Todavía entretuvo Antonio Ugarte a Su Majestad durante algunos minutos, antes de abandonar la real cámara. Cuando abordaba su carruaje, se sintió henchido de felicidad. Una vez más, había conseguido su propósito con esa especial habilidad que Dios le había concedido.

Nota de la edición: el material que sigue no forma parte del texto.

/-- The spare outputs are not high: Q is unknown, or the last of the published bytes (R157). -/
theorem spare_outputs_not_high {s : State} (hs : Inv s) : s.q.b7 ≠ .high ∧ s.q.b6 ≠ .high := by
  rw [hs.q_last_out]
  cases hlast : (outs s.trace).getLast? with
  | none => exact ⟨nofun, nofun⟩
  | some c =>
    obtain ⟨h7, h6⟩ := spare_low_of_isBus8 (hs.outs_bus8 c (List.mem_of_getLast? hlast))
    simp [h7, h6]

/-- The step at a request that stands for an operation is that operation, then the advance of IP (R17). -/
theorem step_of_request {s : State} {r : Request} {i : Instr} (hr : currentRequest s = some r)
    (hi : requestInstr r = .ok i) : step s = finishOperation (exec i s) := by
  simp only [step, hr, hi]

/-! ### The obligations -/

/-- Settles O51, by the kinds of effect: each keeps the invariants, and IP advances only over a request of OPS. -/
theorem stepKeepsTheInvariant : Obligations.StepKeepsTheInvariant := by
  intro s t hs h
  obtain ⟨-, rfl⟩ | ⟨r, i, u, hr, -, hu, rfl⟩ := step_next h
  · exact hs
  · obtain ⟨hip, hops⟩ := exec_keeps_stream hu
    exact inv_advanceIp (exec_keeps_inv hs hu) (by rw [hip, hops]; exact ip_lt_of_currentRequest hr)

/-- Settles O40: every kind of effect appends its events, and the step adds none of its own. -/
theorem traceIsOnlyAppendedTo : Obligations.TraceIsOnlyAppendedTo := by
  refine ⟨fun _ _ _ => exec_appends_to_trace, fun s t h => ?_⟩
  obtain ⟨-, rfl⟩ | ⟨_, i, u, -, -, hu, rfl⟩ := step_next h
  · exact ⟨[], (List.append_nil _).symm⟩
  · obtain ⟨ev, hev⟩ := exec_appends_to_trace hu
    exact ⟨ev, hev⟩

/-- Settles O43: the last commit of a nibble write has enable low. -/
theorem nibbleWritersLeaveTheImageOnTheOutputs : Obligations.NibbleWritersLeaveTheImageOnTheOutputs := by
  intro i s t hw h
  obtain ⟨rs, n, hbus, hsr, hq, hdone⟩ := exec_leaves_nibble_image hw h
  rw [hbus]
  exact ⟨bus8_enable rs false n, hq, hsr, hdone⟩

/-- Settles O44: CONFIGURE and TRANSFER write neither BUS nor Q, and commits leave Q = BUS. -/
theorem onlySetSignalPartsBusFromOutputs : Obligations.OnlySetSignalPartsBusFromOutputs := by
  intro i s t hset h hq
  cases exec_effect h with
  | configure => simpa using hq
  | setSignal => exact absurd rfl (hset _ _)
  | transfer b => simpa using hq
  | init => simp
  | commits => simp

/-- Settles O46: every kind of effect but INIT leaves LCD_READY as it was. -/
theorem onlyInitSetsLcdReady : Obligations.OnlyInitSetsLcdReady := by
  intro i s t h
  cases exec_effect h with
  | configure => simp
  | setSignal => simp
  | transfer b => simp
  | init => simp
  | commits _ hn => simp [hn]

/-- Settles O47: commits, TRANSFER and SET_SIGNAL leave CFG as it was. -/
theorem onlyConfigureAndInitConfigure : Obligations.OnlyConfigureAndInitConfigure := by
  intro i s t h
  cases exec_effect h with
  | configure => simp
  | setSignal => simp
  | transfer b => simp
  | init => simp
  | commits hi hn =>
    have hconf : i ≠ .configure := by rintro rfl; simp [writesNibbles] at hi
    simp [hn, hconf]

/-- Settles O50: at reset nothing is configured and nothing is published. -/
theorem invariantHoldsAtReset : Obligations.InvariantHoldsAtReset :=
  ⟨inv_start [] .A, inv_start⟩

/-- Settles O52, by induction over the run: O50 at its start, O51 at each step. -/
theorem reachableStatesMeetTheInvariant : Obligations.ReachableStatesMeetTheInvariant := by
  intro s hs
  have inv : Inv s := by
    induction hs with
    | start ops v => exact inv_start ops v
    | step _ h ih => exact stepKeepsTheInvariant _ _ ih h
  exact ⟨inv, spare_outputs_not_high inv⟩

/-- Settles O1, clause by clause: the values of R23 are those of the reset state. -/
theorem resetStateValues : Obligations.ResetStateValues := by
  refine ⟨rfl, rfl, rfl, fun l => ?_, rfl, rfl, rfl, rfl, rfl, rfl⟩
  cases l <;> rfl

/-- Settles O7: the step hands the decoded operation's answer to `finishOperation`. -/
theorem stepRunsTheDecodedOperation : Obligations.StepRunsTheDecodedOperation := by
  intro s r i hr hi
  have instr : requestInstr r = .ok i := by
    obtain rfl | ⟨w, rfl, hw⟩ := hi
    · rfl
    · simp only [requestInstr, hw]
  rw [step_of_request hr instr]
  exact ⟨fun t ht => by rw [ht]; rfl, fun reason hreason => by rw [hreason]; rfl⟩

end Sys2Proof.Proofs

/-!
The memory family (spec/20_memory.md): the pieces of state no operation writes, the staging register SR, and the outputs
Q, which take the published bytes and nothing else.
-/

namespace Sys2Proof.Proofs

open Sys2Proof.Machine Sys2Proof.Safety

/-! ### The stream, the variant and the step -/

@[simp] theorem committed_initVariant (s : State) (first last : Byte) (ev : List Event) :
    (committed s first last ev).initVariant = s.initVariant := rfl
@[simp] theorem configureBody_initVariant (s : State) : (configureBody s).initVariant = s.initVariant := rfl
@[simp] theorem transferBody_initVariant (s : State) (b : Byte) : (transferBody b s).initVariant = s.initVariant := by
  rw [transferBody_eq]
@[simp] theorem initBody_initVariant (s : State) : (initBody s).initVariant = s.initVariant := by rw [initBody_eq]; rfl

theorem exec_keeps_initVariant {i : Instr} {s t : State} (h : exec i s = .next t) : t.initVariant = s.initVariant := by
  cases exec_effect h <;> simp

theorem ops_length_le_ip_of_currentRequest {s : State} (h : currentRequest s = none) : s.ops.length ≤ s.ip :=
  List.getElem?_eq_none_iff.mp h

/-- Settles O11: no kind of effect writes them, and the step advances IP exactly where it found a request. -/
theorem streamAndVariantNeverChange : Obligations.StreamAndVariantNeverChange := by
  refine ⟨fun i s t h => ?_, fun s t h => ?_⟩
  · obtain ⟨hip, hops⟩ := exec_keeps_stream h
    exact ⟨hops, exec_keeps_initVariant h, hip⟩
  · obtain ⟨hend, rfl⟩ | ⟨r, i, u, hr, -, hu, rfl⟩ := step_next h
    · exact ⟨rfl, rfl, (if_neg (Nat.not_lt.mpr (ops_length_le_ip_of_currentRequest hend))).symm⟩
    · obtain ⟨hip, hops⟩ := exec_keeps_stream hu
      have hvar : u.initVariant = s.initVariant := exec_keeps_initVariant hu
      rw [if_pos (ip_lt_of_currentRequest hr)]
      exact ⟨hops, hvar, congrArg (· + 1) hip⟩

Y no se trataba de empresa pequeña la que podían abordar, sino cofre de gigantescas proporciones, del que podían surgir jugosos beneficios.
Cuando, por fin, quedó de nuevo en soledad, en la mente de Su Majestad Católica solamente tenían cabida las gemas cuajadas en toda la extensión por la maravillosa Cruz de la Conquista. Su colección de piedras podría multiplicarse y enriquecerse con algunos ejemplares sin posible comparación. La visión de enormes esmeraldas, brillantes y rubíes bailaban en su cerebro, hasta provocarle una generosa sonrisa. Se había olvidado por completo del mal de su pierna y bebía vino con entera satisfacción.